IN THE MATTER OF SECTION 2 OF THE SUMMARY JURISDICTION ACT 1857 AS AMENDED BY SECTION 51 OF THE COURTS

(SUPPLEMENTAL PROVISIONS) ACT 1961

Denham J.

Hardiman J.

Geoghegan J.

Fennelly J.

Macken J.

BETWEEN/

THE EQUALITY AUTHORITYPlaintiff- and -

PORTMARNOCK GOLF CLUB, DANIEL LYNCH, COLIN HARNETT,T. M. HEALY, JOSEPH LEYDEN, JOSEPH McALEECE, W. P. TWAMLEY AND R. C. CUDDY DefendantsAnd Also

IN THE MATTER

BETWEEN/

ROBERT C. CUDDY AND DAVID KEANE

Plaintiffs- and -

THE EQUALITY AUTHORITY, IRELAND AND THE

ATTORNEY GENERALDefendantsJudgment delivered the 3rd day of November 2009 by Mr Justice Fennelly

  1. Portmarnock Golf Club is a national institution; it is the best known golf club in the country and is renowned internationally. Its membership is restricted to men. The central question on these appeals is whether the principal purpose of the Club is the playing of golf or whether, as the club contends, its principal purpose is to cater only for the needs of men. The answer to this question determines whether Portmarnock is entitled to remain registered as a club.

  2. The appeals are taken by the Equality Authority from the High Court judgment and orders of O'Higgins J in two separate proceedings. Firstly, the Equality Authority had applied successfully to the District Court for determinations pursuant to the Equal Status Act, 2000 that Portmarnock is a discriminating club which would have the effect of depriving it of its registration as a club enjoying the right to supply intoxicating liquor to its members. Sale of intoxicating liquor in a club is, of course, not permitted.
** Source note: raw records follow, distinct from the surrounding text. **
-- ==== Sys2Proof/Machine/Approx.lean ====
section
/-! DEFINITION. The approximations (R170, R171). The manual bounds each result and fixes its special and exact
cases; within the bound the result is free (log 8). The exact value is computed here to well beyond binary32, so that
the bound can be tested. -/

namespace Sys2Proof.Machine

/-! ## Fixed-point evaluation, scale 2^128 -/

/-- One in fixed point. -/
def fxOne : Nat := 2 ^ 128

/-- ln 2 in fixed point. -/
def fxLn2 : Nat := 0xb17217f7d1cf79abc9e3b39803f2f6af

/-- 2π at scale 2^320: enough for the reduction of every binary32. -/
def twoPi : Nat := 0x6487ed5110b4611a62633145c06e0e68948127044533e63a0105df531d89cd9128a5043cc71a026ef

/-- The power series of e^t from term k on, t below ln 2; term is t^k/k!. -/
def expSeries (t : Nat) : Nat → Nat → Nat → Nat
  | 0, _, _ => 0
  | n + 1, k, term => term + expSeries t n (k + 1) (term * t / fxOne / (k + 1))

/-- 2^f for f in [0, 1), both in fixed point. -/
def fxExp2 (f : Nat) : Nat := expSeries (f * fxLn2 / fxOne) 48 0 fxOne

/-- The series of atanh: u^(2k+1)/(2k+1) from an odd exponent on. -/
def atanhSeries (u2 : Nat) : Nat → Nat → Nat → Nat
  | 0, _, _ => 0
  | n + 1, k, pow => pow / k + atanhSeries u2 n (k + 2) (pow * u2 / fxOne)

/-- log2 of z in [1, 2), in fixed point. -/
def fxLog2 (z : Nat) : Nat :=
  let u := (z - fxOne) * fxOne / (z + fxOne)
  2 * atanhSeries (u * u / fxOne) 48 1 u * fxOne / fxLn2

/-- The alternating series of sine (from k = 1, term r) or cosine (from k = 0, term 1): each next term is
−term · r² / ((k+1)(k+2)). -/
def trigSeries (r2 : Nat) : Nat → Nat → Int → Int
  | 0, _, _ => 0
  | n + 1, k, term => term + trigSeries r2 n (k + 2) (-(term * r2 / fxOne / ((k + 1) * (k + 2))))

/-- m·2^e mod 2π in fixed point. -/
def reduceTwoPi (m : Nat) (e : Int) : Nat := m * 2 ^ (e + 320).toNat % twoPi / 2 ^ 192

/-- m·2^e in fixed point. -/
def toFx (m : Nat) (e : Int) : Nat := if -128 ≤ e then m * 2 ^ (e + 128).toNat else m / 2 ^ (-128 - e).toNat

/-! ## Exact values -/

/-- A signed dyadic number. -/
structure Dyad where
  m : Int
  e : Int
  deriving DecidableEq, Repr

/-- What R171 and the exact cases of R170 give, or the exact result that an approximation approaches. -/
inductive ApproxGoal where
  | special (bits flags : Nat)
  | exact (neg : Bool) (m : Nat) (e : Int)
  | near (y : Dyad)
  deriving DecidableEq, Repr

/-- m is a power of two. -/
def isPow2 (m : Nat) : Bool := m == 2 ^ Nat.log2 m

/-- 2^(m·2^e), for a magnitude and a sign. -/
def exp2Of (neg : Bool) (m : Nat) (e : Int) : ApproxGoal :=
  if 9 ≤ expOf m e then (if neg then .near ⟨1, -400⟩ else .near ⟨1, 400⟩)
  else
    let x := toFx m e
    let whole := x / fxOne
    let frac := x % fxOne
    if 0 ≤ e ∨ m % 2 ^ (-e).toNat = 0 then
      if neg ∧ 149 < whole then .near ⟨1, -whole⟩
      else if !neg ∧ 127 < whole then .near ⟨1, whole⟩ else .exact false 1 (if neg then -whole else whole)
    else if neg then
      (if frac = 0 then .near ⟨fxOne - 1, -128 - (whole : Int)⟩
       else .near ⟨fxExp2 (fxOne - frac), -128 - (whole + 1 : Int)⟩)
    else .near ⟨(if frac = 0 then fxOne + 1 else fxExp2 frac), (whole : Int) - 128⟩

/-- e^t − 1 over e^t + 1 with t = 2·m·2^e: the hyperbolic tangent of a magnitude below 32. -/
def tanhOf (m : Nat) (e : Int) : Nat :=
  let t := toFx (2 * m) e * fxOne / fxLn2
  let g := fxExp2 (t % fxOne) * 2 ^ (t / fxOne)
  (g - fxOne) * fxOne / (g + fxOne)

/-- What a function of R170 gives for an operand; FTZ has already made a subnormal operand zero. -/
def target (k : Approx) (a : Fp) : ApproxGoal :=
  let inf (n : Bool) := FFmt.f32.sign n + FFmt.f32.infField
  let one := 0x3F800000
  match a with
  | .nan s => .special FFmt.f32.nan (flagIf s fIV)
  | .inf n =>
    match k with
    | .rcp => .special (FFmt.f32.sign n) 0
    | .rsq => if n then .special FFmt.f32.nan fIV else .special 0 0
    | .exp2 => if n then .special 0 0 else .special (inf false) 0
    | .log2 => if n then .special FFmt.f32.nan fIV else .special (inf false) 0
    | .sin | .cos => .special FFmt.f32.nan fIV
    | .tanh => .special (FFmt.f32.sign n + one) 0
  | .fin n m e =>
    if m = 0 then
      match k with
      | .rcp => .special (inf n) fDZ
      | .rsq => .special (inf n) fDZ
      | .exp2 | .cos => .special one 0
      | .log2 => .special (inf true) fDZ
      | .sin | .tanh => .special (FFmt.f32.sign n) 0
    else
      let x := expOf m e
      let z := m * fxOne / 2 ^ Nat.log2 m
      let signed (v : Int) : Int := if n then -v else v
      match k with
      | .rcp => if isPow2 m then .exact n 1 (-x) else .near ⟨signed (2 ^ 256 / m), -256 - e⟩
      | .rsq =>
        if n then .special FFmt.f32.nan fIV
        else if isPow2 m && x % 2 == 0 then .exact false 1 (-(x / 2))
        else
          let m2 := if e % 2 = 0 then m else 2 * m
          let e2 := if e % 2 = 0 then e else e - 1
          .near ⟨2 ^ 256 / isqrt (m2 * 2 ^ 200), -156 - e2 / 2⟩
      | .exp2 => exp2Of n m e
      | .log2 =>
        if n then .special FFmt.f32.nan fIV
        else if isPow2 m then .exact (decide (x < 0)) x.natAbs 0
        else .near ⟨x * fxOne + fxLog2 z, -128⟩
      | .sin =>
        if x < -30 then .near ⟨signed m, e⟩
        else let r := reduceTwoPi m e; .near ⟨signed (trigSeries (r * r / fxOne) 48 1 r), -128⟩
      | .cos =>
        let r := reduceTwoPi m e
        .near ⟨trigSeries (r * r / fxOne) 48 0 fxOne, -128⟩
      | .tanh =>
        if x < -20 then .near ⟨signed m, e⟩
        else if 5 ≤ x then .near ⟨signed (fxOne - 1), -128⟩
        else .near ⟨signed (tanhOf m e), -128⟩

/-! ## The bounds (R170) -/

/-- a < b for dyadic numbers. -/
def Dyad.less (a b : Dyad) : Bool :=
  let q := if a.e < b.e then a.e else b.e
  decide (a.m * 2 ^ (a.e - q).toNat < b.m * 2 ^ (b.e - q).toNat)

/-- The distance of two dyadic numbers. -/
def Dyad.dist (a b : Dyad) : Dyad :=
  let q := if a.e < b.e then a.e else b.e
  ⟨(a.m * 2 ^ (a.e - q).toNat - b.m * 2 ^ (b.e - q).toNat).natAbs, q⟩

/-- The ulp of R170 at a value. -/
def ulpExp (y : Dyad) : Int :=
  let x := expOf y.m.natAbs y.e
  (if x < FFmt.f32.emin then FFmt.f32.emin else x) - 23

/-- The bound of R170 on the error of a result near y for this operand. -/
def bound (k : Approx) (a : Fp) (y : Dyad) : Dyad :=
  match k with
  | .rcp => ⟨1, ulpExp y⟩
  | .sin | .cos => ⟨1, -21⟩
  | .log2 =>
    match a with
    | .fin _ m e => if expOf m e = -1 ∨ expOf m e = 0 ∨ (expOf m e = 1 ∧ isPow2 m = true) then ⟨1, -22⟩ else ⟨2, ulpExp y⟩
    | _ => ⟨2, ulpExp y⟩
  | _ => ⟨2, ulpExp y⟩

/-- A binary32 pattern is finite and within the bound: below it for FRCP, at most it for the others. -/
def within (k : Approx) (a : Fp) (y : Dyad) (c : Nat) : Bool :=
  match unpack .f32 false c with
  | .fin n m e =>
    let d := (Dyad.mk (if n then -(m : Int) else m) e).dist y
    let b := bound k a y
    decide (expOf y.m.natAbs y.e < 128) && (if k = .rcp then d.less b else !(b.less d))
  | _ => false

/-- The result of an approximation on binary32: the fixed function of the bits where it keeps its bound. Where the
exact value overflows, and where the fixed function is not known to keep it, the exact value is rounded. -/
def approx32 (k : Approx) (m : FMod) (a : Nat) : Nat × Nat :=
  let v := unpack .f32 m.ftz a
  match target k v with
  | .special b fl => (b, fl)
  | .exact n x e => roundTo .f32 .rne m.ftz n x e
  | .near y =>
    let c := (Config.approx k (BitVec.ofNat 32 a) m.ftz).toNat
    if within k v y c then
      if c % 2 ^ 31 < 2 ^ 23 then (if m.ftz then c / 2 ^ 31 * 2 ^ 31 else c, fUF + fNX) else (c, fNX)
    else
      let r := roundTo .f32 .rne m.ftz (decide (y.m < 0)) (2 * y.m.natAbs + 1) (y.e - 1)
      (r.1, joinFlags r.2 fNX)

/-- An approximation of one element: for the 16-bit types the binary32 result is rounded to the element (R170). -/
def approxElem (k : Approx) (ty : Ty) (m : FMod) (a : Nat) : Nat × Nat :=
  let f := fmtOf ty
  if ty = .f32 then approx32 k m a
  else
    let (x, f0) := fpConvert f .f32 { rnd := .rne, ftz := m.ftz } a
    let (y, f1) := approx32 k m x
    let (z, f2) := fpConvert .f32 f m y
    (z, joinFlags f0 (joinFlags f1 f2))

end Sys2Proof.Machine
end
The learned District Judge held in favour of the Equality Authority but stated a case to the High Court.

  3. In parallel, Portmarnock issued proceedings in the High Court seeking declarations that it is not a discriminating club and, alternatively, that the relevant legislation is unconstitutional. Portmarnock also argued that the double construction rule would require the relevant legislation be interpreted so as not to infringe its members' constitutional right to freedom of association. Alternatively, Portmarnock argued that the legislation was unconstitutional.

  4. O'Higgins J heard the case stated and the plenary proceedings together. No evidence was called in the High Court. The parties agreed to accept the facts as found in the District Court. O'Higgins J decided in favour of Portmarnock. He held that it is not a discriminating club. He did not resort to the double construction rule. Nonetheless, he went on to consider the constitutional challenge. He found that, if the constitutionality of the Act required to be considered, he would dismiss Portmarnock's claim of unconstitutionality.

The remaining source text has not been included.